To a rational mind, all people appear to be separate. Even in the closest relationships, where it may seem that the lovers’ souls have fused into one soul, there is still a feeling of separation. Your body is wherever you are right now, and my body is wherever I am right now, and chances are quite good that our two bodies are far apart. So it seems that the distance between us makes separation real. By every objective measurement, we are separate beings with little to no effect on each other unless circumstances allow for such an effect via some aspect of physical proximity.
In this separation, what happens on one side of the world has little effect on what happens on the other side of the world. It's a big place, this world. Every home is a castle, and every person is their own sovereign, free to do whatever they want (within the law of the land) to extract and enjoy as much happiness as possible.
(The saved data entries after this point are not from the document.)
-- ==== Sys2Proof/Tests/Slice0.lean ====
section
/-! SUPPORT. The model's own tests. Expected results come from spec/95_test_vectors.md, whose vector a comment names, or
from a rule. The last part has one witness per obligation: a state and operands that meet its hypotheses. -/

namespace Sys2Proof.Tests

open Sys2Proof.Machine

/-! ### Small states -/

/-- Power-on with the link Up. -/
def upState : State := { State.reset with link := .up }

/-- The same, at the smallest MAX_FRAME. -/
def smallState : State := { upState with cfg := ⟨21, OpcodeMap.table⟩ }

/-- A state with one request offered and the outside's coming moves. -/
def offered (s : State) (r : Request) (ms : List Move) : State := { s with reqs := [r], env := ms }

/-- The frame of clear (L1.2). -/
def clearFrame : List Byte := [0xA5, 0x00, 0x09, 0x2E, 0xCC, 0x33, 0xC3, 0x3C, 0x82]

/-- Clear in flight with k bytes taken, every field written out. -/
def clearInFlight (k : Nat) : State :=
  { upState with
    phase := .sending
    cur := some .clear
    buf := [(0, 0xA5), (1, 0x00), (2, 0x09), (3, 0x2E), (4, 0xCC), (5, 0x33), (6, 0xC3), (7, 0x3C), (8, 0x82)]
    wp := 9
    chk := 0x82
    flen := 9
    txi := k
    txlog := clearFrame.take k }

/-! ### What a test looks at -/

/-- The byte sequence decodes to the command, under the default map. -/
def decodesTo (f : List Byte) (i : Instr) : Bool :=
  match decode OpcodeMap.table f with
  | .ok j => decide (j = i)
  | .error _ => false

/-- The byte sequence is rejected for this reason. -/
def rejectedFor (f : List Byte) (e : DecodeError) : Bool :=
  match decode OpcodeMap.table f with
  | .ok _ => false
  | .error d => decide (d = e)

/-- Sent on the link, the command puts this frame in the buffer and hands it off. -/
def sends (i : Instr) (f : List Byte) : Bool :=
  match exec i upState with
  | .next t => decide (t.frameBytes = f.map some ∧ t.phase = .sending ∧ t.txi = 0 ∧ t.cur = some i ∧ t.txlog = [])
  | .fault _ => false
  | .refused _ => false

/-- The outcome is a next state with the property. -/
def nextHas (o : Host.Outcome State Fault Refusal) (p : State → Bool) : Bool :=
  match o with
  | .next t => p t
  | .fault _ => false
  | .refused _ => false
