-- ==== Sys2Proof/Machine/NopHalt.lean ====
section
/-! DEFINITION. No-op and halt: the meanings (spec/40_nop_halt.md), on the state after the fetch of the instruction's bytes. -/

namespace Sys2Proof.Machine

/-- `NOP` (R100): Nothing but the fetch. -/
def execNop (s : State) : Result := .next s

/-- `BRK` (R101): `F[HALT] <- 1`. -/
def execBrk (s : State) : Result := .next (s.setF (setHalt s.f))

end Sys2Proof.Machine
end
We know that this philosophy and action are unsustainable and untrue. It is the philosophy that has driven humans to seek to colonize Mars. At the same time, we continue the habits and narcissistic tendencies that have taken us to the brink of destroying this beautiful Earth, our only true home.
Imagine the joy of essentially living twenty-four hours a day in a Martian mega-mall, for that is how most of life on Mars will be if we ever colonize that or any other planet in our solar system. A sealed environment without an iota of wild nature. Never to see a river, a lake, or a waterfall. Never to smell the sweetness of the perfumes coming off of the wildflowers touched by the morning dew. Never to sit by the ocean and merge mind and heart into a perfect sunrise or sunset accompanied by the sounds of the waves crashing and the beautiful smell of salt-tinged air.
I believe that the human spirit in such an environment would crumble. It would crumble for lack of a breath of real air, for the feel of sunlight on bare skin, for the smell of the first moments of a storm in a soft spring breeze. It would crumble for lack of the sounds of birds in the trees or the feel of a waterfall misting one’s face.